O que muda na decisão
No regime progressivo, valores recebidos entram na lógica da tabela progressiva e podem se ajustar na declaração conforme as regras do ano; no regressivo, as alíquotas diminuem conforme o prazo de acumulação de cada contribuição e a tributação é definitiva. A Lei 14.803/2024 alterou o momento da escolha: para os casos alcançados pela mudança, a opção ocorre no pedido do benefício ou do primeiro resgate, e não necessariamente na adesão ao plano.
A mudança de 2024 corrige uma dúvida antiga da busca
Durante anos, muitos materiais ensinaram que a escolha do regime precisava ser feita logo após a entrada no plano e era irretratável. A Lei 14.803/2024 transferiu, nos casos abrangidos, a opção para o momento em que o participante solicita o benefício ou o primeiro resgate. Em 2025, Receita, Previc e SUSEP disciplinaram a transmissão das informações de prazo nas portabilidades.
Essa atualização não autoriza ignorar o contrato nem presumir que toda situação antiga recebe exatamente o mesmo tratamento. Data de adesão, opções já exercidas, tipo de plano e norma aplicável precisam ser conferidos com a entidade e nas fontes oficiais.
A tabela progressiva acompanha a renda tributável
No regime progressivo, a tributação se relaciona às faixas do Imposto de Renda vigentes e à renda recebida. Em resgates, pode haver retenção como antecipação, com ajuste posterior na declaração anual, conforme as regras aplicáveis. Por isso, a retenção no momento do pagamento não revela necessariamente o custo fiscal final.
A análise precisa considerar outras rendas tributáveis, deduções, forma e calendário de recebimento. Comparar apenas a alíquota retida com a alíquota regressiva pode produzir erro. O portal não calcula imposto devido nem orienta preenchimento individual.
Na regressiva, o relógio pertence a cada contribuição
A lógica regressiva reduz a alíquota conforme o tempo de acumulação. O ponto que muitos resumos omitem é que aportes feitos em datas diferentes têm idades diferentes. Um plano mantido há muitos anos pode conter contribuições recentes ainda em faixas maiores. A idade do contrato não transforma automaticamente todo o saldo na menor alíquota.
Solicite memória ou extrato que mostre a composição temporal da reserva. Em resgates, a regra de ordenação dos recursos e a identificação dos prazos devem ser verificadas. Uma conta baseada apenas na data do primeiro aporte não é suficiente.
Tributação definitiva e compensável mudam a leitura
No regime regressivo, a tributação é tratada como exclusiva ou definitiva, sem ajuste posterior como ocorre na lógica compensável. No progressivo, a retenção pode ser antecipação do imposto e o resultado final depende da declaração. Essa diferença afeta não apenas a alíquota aparente, mas o modo de organizar fluxo de caixa e documentos.
Guarde informes e comprovantes mesmo quando a tributação for definitiva. Declaração patrimonial, rendimentos e obrigações acessórias seguem as orientações do ano. 'Imposto já retido' não é sinônimo de 'nenhum documento precisa ser verificado'.
Forma de receber pode mudar o cenário
Resgate único, resgates parciais e renda mensal não produzem necessariamente o mesmo perfil tributário. Na tabela progressiva, concentrar renda em um período pode levar a uma leitura diferente de distribuir pagamentos; na regressiva, cada parcela da reserva mantém relação com seu prazo de acumulação e com a regra de pagamento.
Antes da decisão, monte uma linha do tempo realista para uso do dinheiro. Inclua outras fontes de renda, necessidade de liquidez e risco de precisar resgatar aportes novos. Não desenhe a aposentadoria apenas para atingir uma alíquota mínima.
Prazo longo não torna a regressiva automaticamente melhor
A frase 'longo prazo é regressiva' aparece com frequência porque a alíquota diminui com o tempo.
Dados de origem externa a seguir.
-- ==== Sys2Proof/Machine/State.lean ====
section
/-! DEFINITION. The state of the block, plain data (10_state.md R33–R56), the reasons a step can stop, the turns of the
agents and of the environment, and the state after reset (70_reset_and_hazards.md R371). -/

namespace Sys2Proof.Machine

open Sys2Proof.Config (Params Agent)

/-- The point the bit engine has reached in its cycle (R39). -/
inductive Phase
  | shiftLow
  | shiftHigh
  | latchHigh
  | latchLow
  deriving DecidableEq, Repr

/-- The serializer (R33–R43). `SER.idle` (R44) is derived, not stored. -/
structure Ser where
  configured : Bool
  enabled    : Bool
  dataPin    : BitVec 8
  shiftPin   : BitVec 8
  latchPin   : BitVec 8
  freq       : Word
  chain      : Word
  /-- `SER.DATA`, `SER.SHIFT`, `SER.LATCH`: the levels driven on the three lines (R38). -/
  data       : Bool
  shift      : Bool
  latch      : Bool
  phase      : Phase
  /-- The output word queue, its head first (R40). -/
  fifo       : List Word
  /-- The word being shifted out, the next bit to send at bit 31 (R41). -/
  osr        : Word
  /-- How many bits of that word are not yet sent, 0..32 (R41). -/
  osrCount   : Nat
  bitCount   : Word
  latchCount : Word
  deriving DecidableEq, Repr

/-- The framebuffer's bytes, as (linear byte index, byte) in one canonical form: indexes strictly rising, no byte equal
to what an unlisted index reads as. An unlisted index reads 0, the reset contents R51 gives. The index of byte (y, k) is
`y·colBytes + k` (20_memory.md R81). Log 11. -/
abbrev Memory := List Host.Cell

/-- The encoder (R45–R51). -/
structure Enc where
  configured : Bool
  rows       : BitVec 8
  cols       : BitVec 16
  layout     : BitVec 6
  rowBytes   : Word
  colBytes   : Word
  paddedSize : Word
  warnRows   : Bool
  busy       : Bool
  curRow     : BitVec 8
  curWord    : BitVec 16
  fb         : Memory
  deriving DecidableEq, Repr

/-- One debouncer instance (R52). -/
structure Deb where
  en       : Bool
  interval : Word
  hasFired : Bool
  last     : Word
  lvl      : Bool
  count    : Word
  deriving DecidableEq, Repr

/-- The record of the last failed command (R53). -/
structure ErrStat where
  code   : BitVec 8
  opcode : BitVec 8
  valid  : Bool
  deriving DecidableEq, Repr

/-- A record of `EVENTS` (R54): `FIRE(i, t)`, button i, timestamp t. -/
inductive Event
  | fire (i : Nat) (t : Word)
  deriving DecidableEq, Repr

/-- `HOST.wait` (R55): DRAW while an EDRAW holds the host. -/
inductive HostWait
  | none
  | draw
  deriving DecidableEq, Repr

/-- The response that ends a command: an 8-bit code and a 32-bit value (30_encoding.md R111). -/
structure Response where
  code  : BitVec 8
  value : Word
  deriving DecidableEq, Repr

/-- The drawing primitives that the block does not implement (42_framebuffer.md R256). -/
inductive Primitive
  | line
  | text
  | scroll
  | blit
  deriving DecidableEq, Repr

/-- One turn: an agent may take its step, or the environment acts (10_state.md R32, R56). Turns are inputs. Log 1. -/
inductive Turn
  /-- The agent takes its step if it has one; if it holds, nothing happens (R11). Log 6. -/
  | agent (a : Agent)
  /-- MS_NOW advances by some milliseconds (43_debounce.md R281). Log 16. -/
  | advanceTime (ms : Nat)
  /-- The environment drives BTN[i] to v (43_debounce.md R284). -/
  | lineChange (i : Nat) (v : Bool)
  /-- RESET (70_reset_and_hazards.md R370). Log 10. -/
  | reset
  /-- A second framebuffer writer stores byte b at (y, k). "A model must refuse such a writer" (R380). Log 9. -/
  | foreignWrite (y k : Nat) (b : Byte)
  /-- A primitive the block gives no meaning to is asked of it. "A model refuses them by name" (R256). Log 9. -/
  | primitive (p : Primitive)
  deriving DecidableEq, Repr

/-- The state of the block, of its inputs, and of the model's own bookkeeping (the last five fields). -/
structure State where
  /-- The OPEN parameters (00_scope.md R8). No step changes them (R370). -/
  params    : Params
  ser       : Ser
  enc       : Enc
  /-- `DEB[i]`, one entry for each i < NUM_BUTTONS (R52). -/
  deb       : List Deb
  errstat   : ErrStat
  /-- `EVENTS`, oldest first (R54). -/
  events    : List Event
  wait      : HostWait
  /-- The input `MS_NOW` (R56). -/
  msNow     : Word
  /-- The inputs `BTN[i]` (R56). -/
  btn       : List Bool
  /-- MODEL (log 4): the command in progress on the host port (30_encoding.md R114). -/
  port      : Option Command
  /-- MODEL (log 4): the commands the host has yet to issue, in issue order (10_state.md R31). -/
  pending   : List Command
  /-- MODEL (log 4): the responses given so far, oldest first (30_encoding.md R111). -/
  responses : List Response
  /-- MODEL (log 1): the turns to come. -/
  schedule  : List Turn
  /-- MODEL (log 1): how many free choices of an agent have been made. -/
  choices   : Nat
  deriving DecidableEq, Repr

/-- Why the machine stops. No command and no agent of the block stops it (60_exceptions.md R331, R333). -/
inductive Fault
  /-- Raised by a line change on a button line that does not exist: R56 gives lines BTN[i] for i < NUM_BUTTONS only.
  Safe: the model stops on an input the hardware does not have. Log 8. -/
  | noSuchLine (i : Nat)
  deriving DecidableEq, Repr

/-- What the model refuses to give a meaning to. -/
inductive Refusal
  /-- Raised by an arm of exec whose instruction has no meaning yet (none is left). Safe. -/
  | notModelled (mnemonic : String)
  /-- Raised by a second framebuffer writer, which R380 says a model must refuse. Safe. -/
  | secondFramebufferWriter
  /-- Raised by a drawing primitive the block does not implement, which R256 says a model refuses by name. Safe. -/
  | primitiveNotImplemented (p : Primitive)
  deriving DecidableEq, Repr

/-- The serializer after reset (R33–R43, R371). -/
def Ser.reset : Ser :=
  { configured := false, enabled := false, dataPin := 0, shiftPin := 0, latchPin := 0, freq := 0, chain := 0,
    data := false, shift := false, latch := false, phase := .shiftLow, fifo := [], osr := 0, osrCount := 0,
    bitCount := 0, latchCount := 0 }

/-- The encoder after reset (R45–R51, R371). -/
def Enc.reset : Enc :=
  { configured := false, rows := 0, cols := 0, layout := Config.defaultLayout, rowBytes := 0, colBytes := 0,
    paddedSize := 0, warnRows := false, busy := false, curRow := 0, curWord := 0, fb := [] }

/-- A debouncer instance after reset (R52, R371). -/
def Deb.reset : Deb :=
  { en := false, interval := Config.defaultIntervalMs, hasFired := false, last := 0, lvl := false, count := 0 }

/-- ERRSTAT after reset (R53, R371). -/
def ErrStat.reset : ErrStat := { code := 0, opcode := 0, valid := false }

/-- The state after reset, for given parameters (R371). The inputs MS_NOW and BTN[i] have no reset value in the spec:
DESIGN CHOICE (log 3). The model's own fields start empty: DESIGN CHOICE (logs 1 and 4). -/
def State.resetWith (p : Params) : State :=
  { params := p, ser := .reset, enc := .reset, deb := List.replicate p.numButtons .reset, errstat := .reset,
    events := [], wait := .none, msNow := 0, btn := List.replicate p.numButtons false, port := none, pending := [],
    responses := [], schedule := [], choices := 0 }

/-- The machine right after reset. The parameters are the example values of 95_test_vectors.md: DESIGN CHOICE (log 2). -/
def State.reset : State := State.resetWith Params.vectors

end Sys2Proof.Machine
end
Mas o benefício depende da idade de cada aporte, da forma de retirada e da alternativa progressiva diante da renda total do participante. Uma pessoa com renda tributável baixa na fase de benefício pode encontrar resultado diferente de outra que recebe valores altos.
O caminho correto é comparar cenários na data da escolha, usando as regras vigentes e informações do plano. Não existe alíquota isolada capaz de responder pela pessoa sem contexto.
Portabilidade deve preservar informações de acumulação
A regulamentação conjunta de 2025 determinou o envio das informações de prazos de acumulação da entidade de origem para a de destino nos casos de portabilidade. Essa informação é essencial porque a futura escolha tributária pode depender da idade dos recursos transferidos.
Antes de portar, pergunte como o histórico será registrado, qual documento será entregue e como conferir a recepção no plano de destino. Leia também o guia de portabilidade de previdência privada. Portabilidade não deve apagar a rastreabilidade do saldo.
Não confunda regime tributário com modalidade do plano
PGBL e VGBL determinam diferenças de base e tratamento das contribuições. Progressivo e regressivo tratam a forma de tributação do recebimento. São eixos distintos. Um quadro de comparação deve ter pelo menos quatro colunas: modalidade, base de incidência, regime e tempo de cada aporte.
Misturar os eixos leva a perguntas mal formuladas, como 'PGBL regressivo ou VGBL progressivo, qual rende mais?'. Rentabilidade vem do fundo e dos custos; tributação altera o resultado líquido, mas não é retorno do investimento.
A decisão precisa de documento e data
Anote a data em que a análise foi feita, a norma consultada, a modalidade do plano, os prazos de contribuição e a forma pretendida de recebimento. Regras tributárias mudam, e uma conclusão válida hoje pode precisar de revisão no futuro.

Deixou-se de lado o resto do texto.